Через час он улетел на свою стройку. А Горяев вместе с Наташей поехал на службу.
Вел машину молча – все-таки последние слова тестя его задели.
– Ой, папка мой… – рассмеялась воспоминанию Наташа. – За всю нашу жизнь я таким пьяным его не видела.
Евгений Максимович молчал.
– Что с тобой? – почувствовала неладное Наташа. – Не с той ноги встал?

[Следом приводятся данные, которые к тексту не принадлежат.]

-- ==== Sys2Proof/Machine/RegWrite.lean ====
section
/-! DEFINITION. A write over the interconnect, whole (R15, R391–R398, R422–R424, R497): who may make it, the shadow store of
an open transaction, registers whose write does more than store, the checks of the others, and the addressed memories. -/

namespace Sys2Proof.Machine

open Reg

/-- The answer of a write that may be refused: an error response where it is. -/
def answered (r : Bool × Dev) : Dev := if r.1 then respErr r.2 else r.2

/-- The engine behind an initiator, if it is one. -/
def engineOf : Initiator → Option Nat
  | .engine n => some n.val
  | _ => none

/-- The tick on whose authority initiator `i` writes a PWM value now (R222): an engine's sample start, else this tick. -/
def basisOf (d : Dev) (i : Initiator) : Nat :=
  match i with
  | .engine n => match (engine d n.val).run with | some r => r.start | none => now d
  | _ => now d

/-! ## Registers whose write does more than store -/

/-- CFG's (R43, R50, R52). -/
def cfgSpecial (i : Initiator) (a : Nat) (v : Word) (d : Dev) : Option Dev :=
  if a = CFG_UPD_CTRL then some (updCtrl i v d)
  else if a = CFG_RES_QUERY then some (resQuery v d)
  else if a = CFG_FEAT_COMMIT then some (featCommit v d)
  else if a = CFG_DBG_TOKEN then some (tokenWord v d)
  else if a = CFG_DBG_CLOSE then some (debugCloseWrite v d)
  else match elemAt (CFG_DRVFEAT 0) 4 8 a with
  | some k => some (drvFeat k v d)
  | none => none

/-- CTE's (R422–R426, R439). -/
def cteSpecial (i : Initiator) (a : Nat) (v : Word) (d : Dev) : Option Dev :=
  if a = CTE_BEGIN then some (cteBegin i v d)
  else if a = CTE_COMMIT then some (if bit v 31 then cteCommit i (bits v 1 0) d else d)
  else if a = CTE_COMMIT_ARG then some (wr (bank i a) v d)
  else if a = CTE_ROLLBACK then some (cteRollback i v d)
  else if a = CTE_OWNSET then some (cteOwnset i v d)
  else none

/-- JRN's (R432, R434). -/
def jrnSpecial (i : Initiator) (a : Nat) (v : Word) (d : Dev) : Option Dev :=
  if a = JRN_FW_WRITE then some (jrnFwWrite i v d)
  else if a = JRN_SEQ_Q then some (jrnSeqQuery v d)
  else match elemAt (JRN_FW_DATA 0) 4 11 a with
  | some k => some (wr (bank i (JRN_FW_DATA k)) v d)
  | none => none

/-- CEA's (R73, R172, R173, R177). -/
def ceaSpecial (a : Nat) (v : Word) (d : Dev) : Option Dev :=
  match elemAt (CEA_AXa_START 0) (CEA_AXa_START 1 - CEA_AXa_START 0) 4 a with
  | some x => some (answered (ceStartWrite x v d))
  | none =>
  if a = CEA_HANDOVER then some (whenD (bit v 31) (handoverRequest (bits v 1 0) (bits v 6 4)) d)
  else if a = CEA_READMIT then some (readmit v d)
  else match elemAt (CEA_CEn_FLAGCLR 0) (CEA_CEn_FLAGCLR 1 - CEA_CEn_FLAGCLR 0) 5 a with
  | some n => some (flagClear n v d)
  | none =>
  match elemAt (CEA_CEn_STICKY 0) (CEA_CEn_STICKY 1 - CEA_CEn_STICKY 0) 5 a with
  | some n => some (stickyWrite n v d)
  | none => none

/-- ICF's (R398, R406): once LOCK is set the region registers, the default and LOCK itself are read-only. -/
def icfSpecial (a : Nat) (d : Dev) : Option Dev :=
  if flag d ICF_CTRL 0 ∧ (a = ICF_CTRL ∨ a = ICF_DEFAULT ∨ (ICF_RGNn_BASE 0 ≤ a ∧ a < ICF_RGNn_BASE 32)) then some d else none

/-- NTU's (R450–R458). -/
def ntuSpecial (a : Nat) (v : Word) (d : Dev) : Option Dev :=
  if a = NTU_SHD_CTRL then some (answered (ntuShadowCtrl v d))
  else if a = NTU_SHD_SEC_LO ∨ a = NTU_SHD_SEC_HI ∨ a = NTU_SHD_NS then some (answered (ntuShadowReg a v d))
  else if a = NTU_STEP then some (answered (ntuStep v d))
  else if a = NTU_STEP_AUTH then some (ntuArm v d)
  else if a = NTU_SET_GO then some (ntuSet v d)
  else if a = NTU_RATE then some (answered (ntuRate v d))
  else if a = NTU_HOLD_CLR then some (ntuHoldClear v d)
  else if a = NTU_XS_REQ then some (ntuCross v d)
  else if a = NTU_GM_ID_LO ∨ a = NTU_GM_ID_HI then some (ntuGm a v d)
  else none

/-- TRC's (R459, R464, R465). -/
def trcSpecial (a : Nat) (v : Word) (d : Dev) : Option Dev :=
  match elemAt (TRC_MARK 0) 4 4 a with
  | some n => some (trcMark n v d)
  | none =>
  if a = TRC_FWREC then some (answered (trcFwrec v d))
  else match elemAt (TRC_SUBs_END 0) 0x20 32 a with
  | some s => some (answered (subEndWrite s v d))
  | none => none

/-- The transmit buffer whose request register stands at `a`. -/
def txReqAt (a : Nat) : Option (Nat × Nat) :=
  ((List.range 4).flatMap (fun c => (List.range 3).map (fun b => (c, b)))).find? (fun x => decide (CAN_TXBb_REQ x.1 x.2 = a))

/-- CAN's (R473, R475, R480). -/
def canSpecial (a : Nat) (v : Word) (d : Dev) : Option Dev :=
  match txReqAt a with
  | some (c, b) => some (answered (canReq c b v d))
  | none =>
  match elemAt (CAN_BO_RECOV 0) 0x10000 4 a with
  | some c => some (answered (boRecover c v d))
  | none =>
  match elemAt (CAN_RXF_POP 0) 0x10000 4 a with
  | some c => some (answered (fifoPopCan c v d))
  | none => none

/-- SIS's mailbox (R303): each initiator has its own copy. -/
def sisSpecial (i : Initiator) (a : Nat) (v : Word) (d : Dev) : Option Dev :=
  if a = SIS_MB_DOOR then some (whenD (bit v 0) (mbRing i) d)
  else match elemAt (SIS_MB_REQ 0) 4 4 a with
  | some k => some (wr (bank i (SIS_MB_REQ k)) v d)
  | none => none

/-- `SYS`'s (R524): the reset request; GPIO bits whose pin serves another use stay 0. -/
def sysSpecial (a : Nat) (v : Word) (d : Dev) : Option Dev :=
  if a = SYS_RST_CTRL then some (rstCtrl v d)
  else if a = SYS_GPIO_OUT ∨ a = SYS_GPIO_OE then some (storePlain a (v &&& gpioMask d) d)
  else none

/-- A write by initiator `i` to a register whose write does more than store; none for the others. -/
def specialWrite (i : Initiator) (a : Nat) (v : Word) (d : Dev) : Option Dev :=
  match a / 0x10000 with
  | 0x4000 => sysSpecial a v d
  | 0x4001 => cfgSpecial i a v d
  | 0x4002 => cteSpecial i a v d
  | 0x4003 => (elemAt (CSQ_SRCs_LAST 0) 0x10 16 a).map (fun s => answered (setLast s v d))
  | 0x4004 => jrnSpecial i a v d
  | 0x4006 => if a = BST_KEY then some (answered (keyWrite v d)) else none
  | 0x4007 => icfSpecial a d
  | 0x4010 | 0x4012 | 0x4020 => (pfcSpecial (engineOf i) a v d).map answered
  | 0x4030 | 0x4031 | 0x4032 => (senseSpecial a v d).map answered
  | 0x4040 | 0x4041 | 0x4042 | 0x4043 | 0x4044 | 0x4048 => ceaSpecial a v d
  | 0x4050 => some (answered (pwmStore a v (basisOf d i) d))
  | 0x4060 => (glkSpecial a v d).map answered
  | 0x4080 => (fcrSpecial a v d).map answered
  | 0x40A0 | 0x40A1 => (elemAt (ETHn_MDIO 0) 0x10000 2 a).map (fun n => answered (mdioWrite n v d))
  | 0x40A2 => ntuSpecial a v d
  | 0x40B0 | 0x40B1 | 0x40B2 | 0x40B3 => canSpecial a v d
  | 0x40D0 => trcSpecial a v d
  | 0x5000 => sisSpecial i a v d
  | _ => none

/-- Does a plain write change nothing of the register at `a`? -/
def readOnlyAt (a : Nat) : Bool :=
  match regRow? a with
  | some r => decide (r.rw = 0 ∧ r.w1c = 0)
  | none => true

/-- A write of `v` by initiator `i` to the register or EVS word at `a`, outside the shadow store, takes effect (R15): a
register of a unit that is not in use, a locked transmit buffer, and a value outside its range get the error response. -/
def registerStore (i : Initiator) (a : Nat) (v : Word) (d : Dev) : Dev :=
  if regUnused d a || txLocked d a then respErr d
  else match specialWrite i a v d with
  | some d => d
  | none =>
    if readOnlyAt a then d
    else if valueOk d a v then regPut false (now d) a v d else respErr d

/-- Is a write of `i` to `a` one to an adjustable word inside its open transaction (R161)? -/
def adjShadowed (d : Dev) (i : Initiator) (a : Nat) : Bool := (openTx d i).isSome && adjAt d a

/-- Why ICF forbids a write, if it does: an adjustable word inside a transaction passes the rule that closes engine memory. -/
def writeDenied (d : Dev) (i : Initiator) (a : Nat) (w : Width) : Option VKind :=
  if adjShadowed d i a then
    if w ≠ .w32 ∨ jtagDeny d i a true = true then some .fixed
    else if regionDeny d i a true then some .region
    else none
  else denied d i a w true

/-- A write that ICF has let through reaches a register, or the shadow store of its initiator's open transaction (R423). -/
def registerWrite (i : Initiator) (a : Nat) (v : Word) (d : Dev) : Dev :=
  if underTestAt d a then underTest i a d
  else match openTx d i with
  | some t => if shadowed d a then shadowPut t (shadowKey d a) v d else registerStore i a v d
  | none => registerStore i a v d

/-- A 32-bit write of `v` to address `a` by initiator `i`: the command of a row that writes one register. -/
def regWrite (i : Initiator) (a : Nat) (v : Word) (d : Dev) : Dev :=
  if initiatorLive d i then
    match writeDenied d i a .w32 with
    | some k => respErr (violation i a k 1 d)
    | none => registerWrite i a v (respOk d)
  else d

/-! ## Latency and the addressed memories (R391, R395, R496) -/

/-- An Urgent access to a peripheral register or an SRAM took `t` ticks (R395, R406). -/
def urgentLatency (i : Initiator) (a t : Nat) (d : Dev) : Dev :=
  if urgent i && (inRange a 0x40000000 0x40DFFFFF || isSram a) then
    let d := setFld ICF_URG_MAX 15 0 (Nat.max (fld d ICF_URG_MAX 15 0) (Nat.min t 65535)) d
    whenD (decide (120 < t)) (fun d => raise Src.ICF_URG_LATE (initiatorId i) (setFlag ICF_STATUS 1 true d)) d
  else d

/-- Memory that units hold as data of their own (CSQ's and CTE's retention, the journal, the flush area, engine memory): the
bytes there are written by those units alone. -/
def unitMemory (a : Nat) : Bool :=
  inRange a 0x10A00000 0x10E3FFFF || inRange a 0x28000000 0x2813FFFF || inRange a 0x2C000000 0x2C03FFFF

/-- The bytes of a write of a width. -/
def writeBytesOf (w : Width) (v : Word) : List Byte :=
  let b := toLe32 v.toNat
  match w with | .w8 => b.take 1 | .w16 => b.take 2 | .w32 => b

/-- A write to an addressed memory. A word beyond correction discards it with a bus error (R391); what the external flash
holds after a write to its window is its own affair, a free value. -/
def memoryWrite (i : Initiator) (a : Nat) (w : Width) (v : Word) (mem : List Host.Cell) (d : Dev) : List Host.Cell × Dev :=
  let d := mbYield i a d
  if isSram a && badAt d a then (mem, respErr d)
  else if unitMemory a then (mem, d)
  else if inRange a 0x30000000 0x3FFFFFFF then
    let x := drawFree d
    (Memory.writeBytes mem a (writeBytesOf w x.1), x.2)
  else (Memory.writeBytes mem a (writeBytesOf w v), d)

/-- A write that ICF has let through, to any address. -/
def placeWrite (i : Initiator) (a : Nat) (w : Width) (v : Word) (mem : List Host.Cell) (d : Dev) : List Host.Cell × Dev :=
  if adjShadowed d i a then (mem, registerWrite i a v d)
  else if isPeripheral a then
    if inRange a 0x40120000 0x4012FFFF && badAt d a then (mem, respErr d)
    else
      match elemAt (ETHn_TXR_TAIL 0) 0x10000 2 a with
      | some n => (mem, answered (txTail n v mem d))
      | none => ringFlush mem (registerWrite i a v d)
  else memoryWrite i a w v mem d

/-- A write of any width to any address by initiator `i`, which took `t` ticks. -/
def busStore (i : Initiator) (a : Nat) (w : Width) (v : Word) (t : Nat) (mem : List Host.Cell) (d : Dev) :
    List Host.Cell × Dev :=
  if initiatorLive d i then
    match writeDenied d i a w with
    | some k => (mem, respErr (violation i a k 1 d))
    | none => placeWrite i a w v mem (urgentLatency i a t (respOk d))
  else (mem, d)

end Sys2Proof.Machine
end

– Сегодня утром я говорил с твоим отцом, знаешь, как он назвал нас с тобой? Домашние животные.
– Аааа, догадываюсь… – Лицо Наташи стало суровым, и она неподвижно смотрела вперед. – Он и мне это говорил, и уже не раз. Он же искренне убежден, что все стоящие люди должны работать на его стройке, если не хотят захлебнуться в мещанстве. Не думала я, что ты такой чувствительный к подобной романтике.
Он уже сворачивал к министерству и не ответил.
Именно в этот же день на работе произошло событие, которое сильно его встряхнуло и помогло забыть злые укоры тестя…
Утром его пригласил к себе заместитель начальника главка Сараев, и был он отменно любезен, даже ласков.
– Дорогой Евгений Максимович, начинаем вашу подвижку вверх, – заговорил он весело и вместе с тем деловито, напористо. – На уровне нашего главка все решено – мы выдвигаем вас на пост начальника оперативно-диспетчерского отдела. Суть дела вы уже прекрасно знаете, а руководить этим отделом должен современно образованный и по возможности еще молодой и энергичный человек.
– Какой же я молодой? – усмехнулся Горяев, испытывая, однако, весьма приятное ощущение – он уже не раз думал, что должен же продвинуться по службе, и вот на тебе, пожалуйста – сразу большой скачок.
Сараев вышел из-за стола и, остановившись перед Горяевым, сказал, смотря ему в глаза:
– Евгений Максимович, у меня к вам только одна просьба: говорите мне всю правду… какой бы обидной она ни случилась. Обещаете?
– Мне кажется… я вообще лгать не умею, – сказал Горяев, тоже смотря в глаза Сараеву.
– Ну, и прекрасно! – Сараев вернулся за стол. – Анкетная справка на вас уже заполнена, и сейчас я передам ее замминистра Соловьеву. Он, наверное, захочет поговорить с вами, так что не отлучайтесь сегодня надолго.
К замминистра его позвали спустя час.
Пригласив присесть, Соловьев взял из папки бумаги:
– Горяев Евгений Максимович – точно?
– Да.
– Год рождения тридцать пятый?
– Да.
Переспросив его по всем основным анкетным данным, объяснив, что бумага с этими данными пойдет в такое место, где недопустима самая малая неточность, замминистра вернулся к графе «партийность»:
– Как вы понимаете, никто не может винить вас в том, что вы не вступили в партию, но хочу вас спросить, в порядке чистого любопытства: почему все-таки ваши пути с партией однажды не скрестились?